The investment usage throughout the plan is not equal throughout the years. This is important to recognize, as it is one of the biggest reasons why utilizing an annuity (through TSP or outside) should usually be avoided. Flexibility to deal with the changes over time is important, and locking yourself into a withdrawal pattern can be very limiting.
We have shown quite a few budget and income factors in the analysis so far, but there are also many other things that could be applied. Some of those are:
- Paying off mortgage
- Expenses that will end (children moving out, etc.)

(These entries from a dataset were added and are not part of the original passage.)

-- ==== Sys2Proof/Decode.lean ====
section
/-! DEFINITION. From slots of program text to instructions and back (spec 30_encoding.md R60 to R84): the fields of a
slot, the total decoder, the encoder, and the host's view of a table word. -/

namespace Sys2Proof

/-- The five fields of a slot (30_encoding.md R61; 00_scope.md R16). -/
structure Fields where
  opcode : BitVec 8
  dst : BitVec 4
  src : BitVec 4
  off : BitVec 16
  imm : BitVec 32
deriving DecidableEq, Repr

/-- Why a slot is no instruction (30_encoding.md R77, R84). Every one of them is the fault `IllegalInstruction` of the
step that fetches the slot (60_exceptions.md R402). -/
inductive DecodeError where
  /-- There is no slot to decode. -/
  | noSlot
  /-- The opcode byte is one of the 131 of 30_encoding.md R80. -/
  | unknownOpcode
  /-- The selector field (offset, imm or src_reg) selects no row. -/
  | badSelector
  /-- A field the format marks "0" is not zero. -/
  | unusedField
  /-- A register field holds 11 to 15. -/
  | badRegister
  /-- The second slot of a wide instruction is missing. -/
  | missingSecondSlot
  /-- The opcode, regs or offset of the second slot, or an unused next_imm, is not zero. -/
  | badSecondSlot
deriving DecidableEq, Repr

/-- The fields of a slot in the platform's byte order (30_encoding.md R61, R62, R63). -/
def Slot.fields (e : Endian) (s : Slot) : Fields :=
  match e with
  | .little =>
    { opcode := s.b0, dst := s.b1.extractLsb' 0 4, src := s.b1.extractLsb' 4 4, off := s.b3 ++ s.b2,
      imm := s.b7 ++ s.b6 ++ s.b5 ++ s.b4 }
  | .big =>
    { opcode := s.b0, dst := s.b1.extractLsb' 4 4, src := s.b1.extractLsb' 0 4, off := s.b2 ++ s.b3,
      imm := s.b4 ++ s.b5 ++ s.b6 ++ s.b7 }

/-- The slot that holds the fields in the platform's byte order (30_encoding.md R61, R62, R63). -/
def Fields.slot (e : Endian) (f : Fields) : Slot :=
  match e with
  | .little =>
    { b0 := f.opcode, b1 := f.src ++ f.dst,
      b2 := f.off.extractLsb' 0 8, b3 := f.off.extractLsb' 8 8,
      b4 := f.imm.extractLsb' 0 8, b5 := f.imm.extractLsb' 8 8,
      b6 := f.imm.extractLsb' 16 8, b7 := f.imm.extractLsb' 24 8 }
  | .big =>
    { b0 := f.opcode, b1 := f.dst ++ f.src,
      b2 := f.off.extractLsb' 8 8, b3 := f.off.extractLsb' 0 8,
      b4 := f.imm.extractLsb' 24 8, b5 := f.imm.extractLsb' 16 8,
      b6 := f.imm.extractLsb' 8 8, b7 := f.imm.extractLsb' 0 8 }

/-- The fields of a canonical word C, the numbering of spec/opcode_table.json (30_encoding.md R64). -/
def Fields.ofWord (c : Word) : Fields :=
  { opcode := c.extractLsb' 0 8, dst := c.extractLsb' 8 4, src := c.extractLsb' 12 4, off := c.extractLsb' 16 16,
    imm := c.extractLsb' 32 32 }

/-- The slots of a string of bytes in increasing address order; an incomplete last slot is no slot. -/
def slotsOfBytes : List Byte → List Slot
  | b0 :: b1 :: b2 :: b3 :: b4 :: b5 :: b6 :: b7 :: rest => ⟨b0, b1, b2, b3, b4, b5, b6, b7⟩ :: slotsOfBytes rest
  | _ => []

/-- Steps 5 and 6 of 30_encoding.md R84: the unused fields are zero, then the register fields name registers. -/
def fieldError? (unusedZero : Bool) (regs : List Reg) : Option DecodeError :=
  if !unusedZero then some .unusedField
  else if regs.all Reg.valid then none
  else some .badRegister

/-- The instruction, if its fields pass steps 5 and 6 of 30_encoding.md R84. -/
def accept (unusedZero : Bool) (regs : List Reg) (i : Instr) : Except DecodeError Instr :=
  match fieldError? unusedZero regs with
  | some x => .error x
  | none => .ok i

/-- Step 4 of 30_encoding.md R84: the row that the selector field selects. -/
def select {α : Type} (sel : Nat) (rows : List (Nat × α)) (k : α → Except DecodeError Instr) : Except DecodeError Instr :=
  match rows.lookup sel with
  | some row => k row
  | none => .error .badSelector

/-- Format `ALU_K`; the offset selects (30_encoding.md R72, R73). -/
def decodeAluK (f : Fields) (rows : List (Nat × (Reg → BitVec 32 → Instr))) : Except DecodeError Instr :=
  select f.off.toNat rows fun mk => accept (f.src == 0) [f.dst] (mk f.dst f.imm)

/-- Format `ALU_X`; the offset selects (30_encoding.md R72, R73). -/
def decodeAluX (f : Fields) (rows : List (Nat × (Reg → Reg → Instr))) : Except DecodeError Instr :=
  select f.off.toNat rows fun mk => accept (f.imm == 0) [f.dst, f.src] (mk f.dst f.src)

/-- Format `ALU_NEG` (30_encoding.md R72). -/
def decodeNeg (f : Fields) (mk : Reg → Instr) : Except DecodeError Instr :=
  accept (f.src == 0 && f.off == 0 && f.imm == 0) [f.dst] (mk f.dst)

/-- Format `ALU_END`; imm, the width, selects (30_encoding.md R72; 41_byteswap.md R201). -/
def decodeEnd (f : Fields) (rows : List (Nat × (Reg → Instr))) : Except DecodeError Instr :=
  select f.imm.toNat rows fun mk => accept (f.src == 0 && f.off == 0) [f.dst] (mk f.dst)

/-- Format `JA16` (30_encoding.md R72). -/
def decodeJa16 (f : Fields) (mk : BitVec 16 → Instr) : Except DecodeError Instr :=
  accept (f.dst == 0 && f.src == 0 && f.imm == 0) [] (mk f.off)

/-- Format `JA32` (30_encoding.md R72). -/
def decodeJa32 (f : Fields) (mk : BitVec 32 → Instr) : Except DecodeError Instr :=
  accept (f.dst == 0 && f.src == 0 && f.off == 0) [] (mk f.imm)

/-- Formats `JCC_K` and `ST`: a register, the offset and imm (30_encoding.md R72). -/
def decodeRegOffImm (f : Fields) (mk : Reg → BitVec 16 → BitVec 32 → Instr) : Except DecodeError Instr :=
  accept (f.src == 0) [f.dst] (mk f.dst f.off f.imm)

/-- Formats `JCC_X`, `LDX` and `STX`: two registers and the offset (30_encoding.md R72). -/
def decodeRegRegOff (f : Fields) (mk : Reg → Reg → BitVec 16 → Instr) : Except DecodeError Instr :=
  accept (f.imm == 0) [f.dst, f.src] (mk f.dst f.src f.off)
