-- ==== Sys2Proof/Machine/LoadStore.lean ====
section
/-! DEFINITION. Regular loads and stores and sign-extension loads (spec 43_load_store.md R300 to R324). -/

namespace Sys2Proof.Machine

/-- Store `n` bytes at an address (43_load_store.md R303, R304). -/
def storeAt (s : State) (addr : Word) (n : Nat) (v : BitVec (8 * n)) : Result :=
  withAdmitted s addr n .write (.next ((s.memWrite addr n v).advance 1))

/-- A store of the low `8 * n` bits of a register (43_load_store.md R302, R303, R304). -/
def storeReg (n : Nat) (dst src : Reg) (off : BitVec 16) (s : State) : Result :=
  withReg s dst fun base => withReg s src fun v => storeAt s (effectiveAddress base off) n (storeLow n v)

/-- A store of imm: its low `8 * n` bits, sign-extended for 8 bytes (43_load_store.md R302, R303, R304). -/
def storeImm (n : Nat) (dst : Reg) (off : BitVec 16) (imm : BitVec 32) (s : State) : Result :=
  withReg s dst fun base => storeAt s (effectiveAddress base off) n (storeLow n (immWord imm))

/-- A load of `n` bytes, a regular read, extended by `ext` (43_load_store.md R302, R303, R304; 20_memory.md R47). -/
def loadWith (n : Nat) (ext : BitVec (8 * n) → Word) (dst src : Reg) (off : BitVec 16) (s : State) : Result :=
  withDst s dst
    (withReg s src fun base =>
      withAdmitted s (effectiveAddress base off) n .read
        (writeDst s dst (ext (s.regularRead (effectiveAddress base off) n)) 1))

/-- `stxb`: store byte from register, `*(u8 *)(rD + off) = rS` (43_load_store.md R310). -/
def execStxb (dst : Reg) (src : Reg) (off : BitVec 16) (s : State) : Result := storeReg 1 dst src off s

/-- `stxh`: store half word from register, `*(u16 *)(rD + off) = rS` (43_load_store.md R311). -/
def execStxh (dst : Reg) (src : Reg) (off : BitVec 16) (s : State) : Result := storeReg 2 dst src off s

/-- `stxw`: store word from register, `*(u32 *)(rD + off) = rS` (43_load_store.md R312). -/
def execStxw (dst : Reg) (src : Reg) (off : BitVec 16) (s : State) : Result := storeReg 4 dst src off s

/-- `stxdw`: store double word from register, `*(u64 *)(rD + off) = rS` (43_load_store.md R313). -/
def execStxdw (dst : Reg) (src : Reg) (off : BitVec 16) (s : State) : Result := storeReg 8 dst src off s

/-- `stb`: store byte from immediate, `*(u8 *)(rD + off) = imm` (43_load_store.md R314). -/
def execStb (dst : Reg) (off : BitVec 16) (imm : BitVec 32) (s : State) : Result := storeImm 1 dst off imm s

/-- `sth`: store half word from immediate, `*(u16 *)(rD + off) = imm` (43_load_store.md R315). -/
def execSth (dst : Reg) (off : BitVec 16) (imm : BitVec 32) (s : State) : Result := storeImm 2 dst off imm s

/-- `stw`: store word from immediate, `*(u32 *)(rD + off) = imm` (43_load_store.md R316). -/
def execStw (dst : Reg) (off : BitVec 16) (imm : BitVec 32) (s : State) : Result := storeImm 4 dst off imm s

/-- `stdw`: store double word from immediate, `*(u64 *)(rD + off) = imm` (43_load_store.md R317). -/
def execStdw (dst : Reg) (off : BitVec 16) (imm : BitVec 32) (s : State) : Result := storeImm 8 dst off imm s

/-- `ldxb`: load byte, zero-extended to 64 bits, `rD = *(u8 *)(rS + off)` (43_load_store.md R318). -/
def execLdxb (dst : Reg) (src : Reg) (off : BitVec 16) (s : State) : Result := loadWith 1 zext64 dst src off s

/-- `ldxh`: load half word, zero-extended to 64 bits, `rD = *(u16 *)(rS + off)` (43_load_store.md R319). -/
def execLdxh (dst : Reg) (src : Reg) (off : BitVec 16) (s : State) : Result := loadWith 2 zext64 dst src off s

/-- `ldxw`: load word, zero-extended to 64 bits, `rD = *(u32 *)(rS + off)` (43_load_store.md R320). -/
def execLdxw (dst : Reg) (src : Reg) (off : BitVec 16) (s : State) : Result := loadWith 4 zext64 dst src off s

/-- `ldxdw`: load double word, zero-extended to 64 bits, `rD = *(u64 *)(rS + off)` (43_load_store.md R321). -/
def execLdxdw (dst : Reg) (src : Reg) (off : BitVec 16) (s : State) : Result := loadWith 8 zext64 dst src off s

/-- `ldxsb`: load byte, sign-extended to 64 bits, `rD = *(s8 *)(rS + off)` (43_load_store.md R322). -/
def execLdxsb (dst : Reg) (src : Reg) (off : BitVec 16) (s : State) : Result := loadWith 1 sext64 dst src off s

/-- `ldxsh`: load half word, sign-extended to 64 bits, `rD = *(s16 *)(rS + off)` (43_load_store.md R323). -/
def execLdxsh (dst : Reg) (src : Reg) (off : BitVec 16) (s : State) : Result := loadWith 2 sext64 dst src off s

/-- `ldxsw`: load word, sign-extended to 64 bits, `rD = *(s32 *)(rS + off)` (43_load_store.md R324). -/
def execLdxsw (dst : Reg) (src : Reg) (off : BitVec 16) (s : State) : Result := loadWith 4 sext64 dst src off s

end Sys2Proof.Machine
end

- Purchase of a second home, RV, etc.
- Change in cost of living if moving
- Rental properties, including income, equity and sales and improvement decisions
- One-time expenses (wedding, etc.)
- Education expenses for children or grandchildren
- Desired estate or legacy
Survivor benefits and life insurance are common issues to be decided upon, and using an income plan can be very helpful. For each person, you only need to look at the effect of them dying in any given year. That would include stopping any income, changing to selected survivor benefits, and going down to one Social Security benefit. From there a new budget would be established and the plan reviewed to see if it was feasible. If not, it is simply a matter of adding an insurance benefit until the plan is workable. At that point, you have systematically determined an insurance need (if any) for both people to be comfortable moving forward.
After a comprehensive income plan has been put together, it can be used as the basis for other decisions. Investment allocations can be planned around expecting withdrawal timing, Social Security filing strategies can be evaluated, and gifting and estate planning methods implemented. In order to be successful, the big picture plan should be reviewed and adjusted on a regular basis to attempt to avoid surprises.